Problem details: When you reach the line with "let code := if" in the data below, begin printing lines exactly, and stop once the line with "(R378; log 30). -/" has been printed.

Source records:
═══

-- ==== Sys2Proof/Machine/Power.lean ====
section
/-!
DEFINITION. Supply, resets, BRACED, temperature, boot, start-up and barn mode (R25 to R27, R36, R118, R292, R299, R300, R302, R378, R379,
R439, R447, R463 to R466, R470 to R492).
-/

namespace Sys2Proof.Machine

open Sys2Proof

/-! VIN_LOGIC (R473, R493, R494). -/

/-- VIN_LOGIC above its absolute rating stops the model: the manual then states no behaviour of any output (R493, R494). -/
def withVin (mv : Nat) (f : State → State) (s : State) : Out := if 3800 < mv then .fault .outsideRatings else .next (f s)

/-- The device is powered and out of RESET. -/
def alive (s : State) : Bool := s.sys.dev != .off && s.sys.dev != .reset

/-- SUPPLY_THRESHOLD (R473, R492). Every threshold is accurate to 30 mV. -/
def supplyThreshold (mv : Nat) (s : State) : State :=
  let code := if 3435 < mv then 1 else if mv < 3165 then 2 else 0
  if !alive s || code == 0 then s
  else
    let s1 := s.onSys fun x => { x with vin := mv }
    if s.sys.supplyOut == code then
      s1.onSys fun x => { x with supplyExt := if code == 1 then max x.supplyExt mv else min x.supplyExt mv }
    else raise 120 (mv * 65536 + code) (s1.onSys fun x => { x with supplyOut := code, supplyExt := mv })

def execSupplyThreshold (mv : Nat) (s : State) : Out := withVin mv (supplyThreshold mv) s

/-- SUPPLY_RETURNED (R473): with the extreme of the excursion. -/
def supplyReturned (mv : Nat) (s : State) : State :=
  if !alive s || s.sys.supplyOut == 0 || decide (mv ≤ 3105) || decide (3495 ≤ mv) then s
  else raise 120 (s.sys.supplyExt * 65536 + 3) (s.onSys fun x => { x with vin := mv, supplyOut := 0 })

def execSupplyReturned (mv : Nat) (s : State) : Out := withVin mv (supplyReturned mv) s

/-! Entry into RESET (R26, R377 to R379, R477, R481). -/

/-- The order in which coinciding causes are reported (R481). -/
def causeOrder : Cause → Nat
  | .unlisted _ => 7
  | c => c.code

/-- The reset kinds that the host island's table calls a firmware reset (R378, R477). -/
def isFirmware (c : Cause) : Bool :=
  match c with
  | .supply => false
  | .porst => false
  | .thermal => true
  | .watchdog => true
  | .command => true
  | .recoveryExit => true
  | .unlisted _ => true

/-- The cause that is reported. -/
def causeOf (c : Cause) (s : State) : Cause :=
  if s.sys.dev == .reset && decide (causeOrder s.sys.cause < causeOrder c) then s.sys.cause else c

/-- A manger channel at a firmware reset: what the firmware held behind a slot is lost; channels 10 to 15 are cleared (R378; log 30). -/
def mangFw (ch : Nat) (m : Manger) : Manger :=
  if ch < 10 then { m with held := [] }
  else { Manger.reset with inDrop := min (m.inDrop + b2n m.inFull) 0xFFFF, outDrop := m.outDrop }

/-- The locks that a firmware reset frees: those of 0x02, 0x10 to 0x13 and 0x1F (R378). -/
def lockFw (o : Nat) : Nat := if o == 2 || (16 ≤ o && o ≤ 19) || o == 31 then 0 else o

/-- The remote read buffer: train time starts anew, and so does a timeout that runs (log 30). -/
def rdBufFw (b : RdBuf) : RdBuf :=
  match b with
  | .waiting k off n reqId (some _) far => .waiting k off n reqId (some 0) far
  | .waiting k off n reqId none far => .waiting k off n reqId none far
  | .idle => .idle
  | .data k off n words _ => .data k off n words 0
  | .timedOut k off n => .timedOut k off n

/-- The host island at a firmware reset (R378). SERVICE lasts until a reset (R321). -/
def hostFw (h : HostSt) : HostSt :=
  let serv := h.priv == .service
  { h with
    mang := h.mang.zipIdx.map fun x => mangFw x.2 x.1
    order := []
    priv := if serv then .observe else h.priv
    scope := 0
    locks := h.locks.map lockFw
    proxies := h.proxies.map fun p => { p with at_ := 0 }
    rdBuf := rdBufFw h.rdBuf }

/-- The inbound slots that are full (R379). -/
def fullSlots (s : State) : List Nat := (List.range 16).filter fun ch => (mangOf s ch).inFull

/-- A flash operation that a reset cuts short leaves no valid slot; the journals keep their previous entry (R465, R476). -/
def flashCut (torn : Bool) (f : FlashSt) : FlashSt :=
  { f with
    op := none
    torn := f.torn || torn
    slots := match f.op with
      | some o => if o.slot < 4 then f.slots.set o.slot { valid := false, words := [] } else f.slots
      | none => f.slots }

/-- A codeword of a record is uncorrectable. -/
def recBroken (seq : Nat) (s : State) : Bool :=
  s.loft.damage.any fun d => d.2 != .one && (16 * d.1 == recAddr s seq || 16 * d.1 == recAddr s seq + 16)

/-- How many of the newest records are not intact; each has a damaged codeword of its own. -/
def brokenEnd : Nat → Nat → State → Nat
  | 0, _, _ => 0
  | n + 1, k, s => if k < s.ev.recCount && recBroken (s.ev.recSeq - 1 - k) s then brokenEnd n (k + 1) s + 1 else 0

/-- The recorder as it survives a reset, going on from the newest intact record, or as it restarts at the persistent boot count (R447). -/
def recorderKeep (c : Cause) (s : State) : EvSt :=
  let k := brokenEnd (s.loft.damage.length + 1) 0 s
  if c == .supply then { EvSt.reset with recSeq := s.flash.bootCount * 2 ^ 40 }
  else { EvSt.reset with newest := if k == 0 then s.ev.newest else none, recSeq := s.ev.recSeq - k, recCount := s.ev.recCount - k }

/-- The hayloft as it survives a reset; a supply reset zeroes it with the default allocation (R463, R477). -/
def loftKeep (c : Cause) (l : LoftSt) : LoftSt :=
  if c == .supply then LoftSt.reset
  else { l with scrubPos := 0, scrubAt := 0, overdue := false, passes := 0, lastUe := 0 }

/-- The device enters RESET: everything but what R378, R447, R463 and R477 keep, the flash and fuses, the levels of the input pins and
the model's own fields takes its reset value. The collector is written out first, as no event placed in it is ever lost (R451;
log 30). -/
def enterReset (c : Cause) (torn : Bool) (s0 : State) : State :=
  let s := if c == .supply then s0 else writeOut s0
  let fw := isFirmware c
  let sup := c == .supply
  let slots : List Nat := if !fw then [] else if s.sys.dev == .reset then s.sys.slotsFull else fullSlots s
  let sys : Sys :=
    { Sys.reset with
      dev := .reset, cause := causeOf c s, vin := s.sys.vin, vinLow := s.sys.vin, slotsFull := slots
      pendThermal := if fw then s.sys.pendThermal else none
      dieTemp := s.sys.dieTemp, fieldTemp := s.sys.fieldTemp, thermalHold := s.sys.thermalHold, hostRst := s.sys.hostRst
      porst := s.sys.porst, bypassA := .hiZ, bypassB := .hiZ, badge := s.sys.badge, mac := s.sys.mac }
  { State.reset with
    sys := sys
    ends := { Ends.reset with a := { CplEnd.reset with pin := s.ends.a.pin }, b := { CplEnd.reset with pin := s.ends.b.pin } }
    teth := { TethSt.reset with tetherPin := s.teth.tetherPin }
    yard := { YardSt.reset with modAbs := s.yard.modAbs, los := s.yard.los, txDisable := .hiZ }
    sec := { Sec.reset with enrol := s.sec.enrol, enrolBad := s.sec.enrolBad, fuseKey := s.sec.fuseKey, idKey := s.sec.idKey, identity := s.sec.identity, arb := s.sec.arb, certs := s.sec.certs, devCert := s.sec.devCert }
    host := if fw then hostFw s.host else HostSt.reset
    strm := { StreamSt.reset with siClk := s.strm.siClk }
    cmd :=
      { CmdSt.reset with
        sessCtr := if fw then s.cmd.sessCtr else 0
        parcels := if fw then s.cmd.parcels.filter fun p => s.host.session != 0 && p.session == s.host.session else [] }
    sent := if sup then Sent.reset else { Sent.reset with history := s.sent.history, histSeq := s.sent.histSeq }
    ev := recorderKeep c s
    loft := loftKeep c s.loft
    flash := flashCut torn s.flash
    ctr := if sup then Ctrs.reset else s.ctr
    free := s.free
    pending := s.pending }

/-- VIN_LOGIC_RISE (R26). -/
def vinLogicRise (mv : Nat) (s : State) : State :=
  if s.sys.dev == .off then s.onSys fun x => { x with dev := .reset, cause := .supply, vin := mv } else s

def execVinLogicRise (mv : Nat) (s : State) : Out := withVin mv (vinLogicRise mv) s

/-- SUPPLY_RESET (R26, R473, R477): below the 0.3 V from which a ramp starts the device is OFF (R470; log 30). -/
def supplyReset (mv : Nat) (torn : Bool) (s : State) : State :=
  if s.sys.dev == .off || decide (2930 ≤ mv) then s
  else (enterReset .supply torn s).onSys fun x => { x with vin := mv, dev := if mv < 300 then .off else .reset }

def execSupplyReset (mv : Nat) (torn : Bool) (s : State) : Out := withVin mv (supplyReset mv torn) s

/-- PIN_RESET (R26, R477, R478). -/
def pinReset (torn : Bool) (s : State) : State :=
  if s.sys.dev == .off then s else (enterReset .porst torn s).onSys fun x => { x with porst := true }

def execPinReset (torn : Bool) (s : State) : Out := .next (pinReset torn s)

/-- The watchdog can expire: not in OFF, RESET or BARN, nor in TEST while the debug port is open, and not within 100 ms of the release
(R479). -/
def watchdogRuns (s : State) : Bool :=
  alive s && s.sys.dev != .barn && !(s.sys.dev == .test && s.sec.debug) && decide (100000000 ≤ s.clk.c)

/-- WATCHDOG_EXPIRY (R479). -/
def watchdogExpiry (s : State) : State := if watchdogRuns s then enterReset .watchdog false s else s

def execWatchdogExpiry (s : State) : Out := .next (watchdogExpiry s)

/-- The firmware reads its region as it executes: a codeword that is uncorrectable there resets it (R458). Whether that codeword is read
in this nanosecond is a free value (log 30). -/
def fwFetch (s : State) : State :=
  match s.loft.damage.find? fun d => d.2 != .one && decide (d.1 < mib) with
  | none => s
  | some d =>
    if !fwRuns s then s
    else if freeNat 1 s == 0 then tookFree s
    else
      let s1 := (loftCheck (16 * d.1) 16 coreId (tookFree s)).2
      enterReset (.unlisted (freeNat 8 s1)) false (tookFree s1)

/-- RESET (R396): the reply goes out, and the firmware reset follows 1 ms later, BRACED or not (R27; log 30). -/
def cmdReset (c : Ctx) (s : State) : State := (replyOk c [] s).onSys fun x => { x with resetAt := x.resetAt.orElse fun _ => some s.clk.c }

/-- The firmware reset of a RESET command, when its time has come. -/
def commandReset (s : State) : State :=
  match s.sys.resetAt with
  | some t => if t + 1000000 ≤ s.clk.c then enterReset .command false s else s
  | none => s

def execReset (via : Via) (s : State) : Out := .next (firmware 0x00B 1 .operate cmdReset via s)

/-- DIE_TEMPERATURE_SAMPLE (R480, R492), in units of 0.1 °C. -/
def dieTemperatureSample (t : Int) (s0 : State) : State :=
  let s := s0.onSys fun x => { x with dieTemp := t }
  if s0.sys.dev == .off then s0
  else if s0.sys.dev == .reset then
    s.onSys fun x => { x with thermalHold := x.thermalHold && decide (1150 ≤ t) }
  else if 1350 ≤ t then (enterReset .thermal false s).onSys fun x => { x with thermalHold := true, pendThermal := some t }
  else if 1150 < t && !s.sys.thermalWarn then raise 122 (tc 16 t * 65536 + 1) (s.onSys fun x => { x with thermalWarn := true })
  else if t < 1100 && s.sys.thermalWarn then raise 122 (tc 16 t * 65536 + 2) (s.onSys fun x => { x with thermalWarn := false })
  else s

def execDieTemperatureSample (t : Int) (s : State) : Out := .next (dieTemperatureSample t s)

/-! BRACED (R26, R27, R473, R475, R492). -/

/-- BRACED_ENTRY (R475): the collector first. -/
def bracedEntry (mv : Nat) (s : State) : State :=
  if !alive s || s.sys.dev == .barn || s.sys.braced || decide (3080 ≤ mv) then s
  else
    let s1 := writeOut s
    let s2 := fieldSettle (s1.onSys fun x => { x with braced := true, bracedAt := s.clk.c, vinLow := mv, vin := mv })
    notifyState s.sys.dev.code (raise2 121 1 mv s2)

def execBracedEntry (mv : Nat) (s : State) : Out := withVin mv (bracedEntry mv) s

/-! Start of the field die and of the yard port (R252, R255, R302, R331). -/

/-- The field die is powered from now on. -/
def fieldOn (s : State) : State :=
  fieldSettle (s.onFld fun d =>
    { d with
      lastState := s.clk.c, lastField := s.clk.c, confirmAt := s.clk.c
      ch := d.ch.map fun x => { x with runStart := sampleAt s.clk.c, cmpFrom := s.clk.c } })

/-- The RECOVERY loader brings the yard port up with the record of the recipe in ACTIVE_SLOT, when that verifies (R302). -/
def recoveryYard (sig : Bool) (s : State) : State :=
  let p := recipeBytes s s.flash.activeB
  let r := sectWords p 12
  if !owned s || p.isEmpty then s else
  let s := cntSec 7 s
  if sig && decide (recipeFloor s ≤ ctRseq p) && (dirCheck p).isNone && r.length == 412 && (yardCheck r).isNone then
    yardApply (r.take 28) ((r.drop 28).take 16) s
  else s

═══

Task response:
  let code := if 3435 < mv then 1 else if mv < 3165 then 2 else 0
  if !alive s || code == 0 then s
  else
    let s1 := s.onSys fun x => { x with vin := mv }
    if s.sys.supplyOut == code then
      s1.onSys fun x => { x with supplyExt := if code == 1 then max x.supplyExt mv else min x.supplyExt mv }
    else raise 120 (mv * 65536 + code) (s1.onSys fun x => { x with supplyOut := code, supplyExt := mv })

def execSupplyThreshold (mv : Nat) (s : State) : Out := withVin mv (supplyThreshold mv) s

/-- SUPPLY_RETURNED (R473): with the extreme of the excursion. -/
def supplyReturned (mv : Nat) (s : State) : State :=
  if !alive s || s.sys.supplyOut == 0 || decide (mv ≤ 3105) || decide (3495 ≤ mv) then s
  else raise 120 (s.sys.supplyExt * 65536 + 3) (s.onSys fun x => { x with vin := mv, supplyOut := 0 })

def execSupplyReturned (mv : Nat) (s : State) : Out := withVin mv (supplyReturned mv) s

/-! Entry into RESET (R26, R377 to R379, R477, R481). -/

/-- The order in which coinciding causes are reported (R481). -/
def causeOrder : Cause → Nat
  | .unlisted _ => 7
  | c => c.code

/-- The reset kinds that the host island's table calls a firmware reset (R378, R477). -/
def isFirmware (c : Cause) : Bool :=
  match c with
  | .supply => false
  | .porst => false
  | .thermal => true
  | .watchdog => true
  | .command => true
  | .recoveryExit => true
  | .unlisted _ => true

/-- The cause that is reported. -/
def causeOf (c : Cause) (s : State) : Cause :=
  if s.sys.dev == .reset && decide (causeOrder s.sys.cause < causeOrder c) then s.sys.cause else c

/-- A manger channel at a firmware reset: what the firmware held behind a slot is lost; channels 10 to 15 are cleared (R378; log 30). -/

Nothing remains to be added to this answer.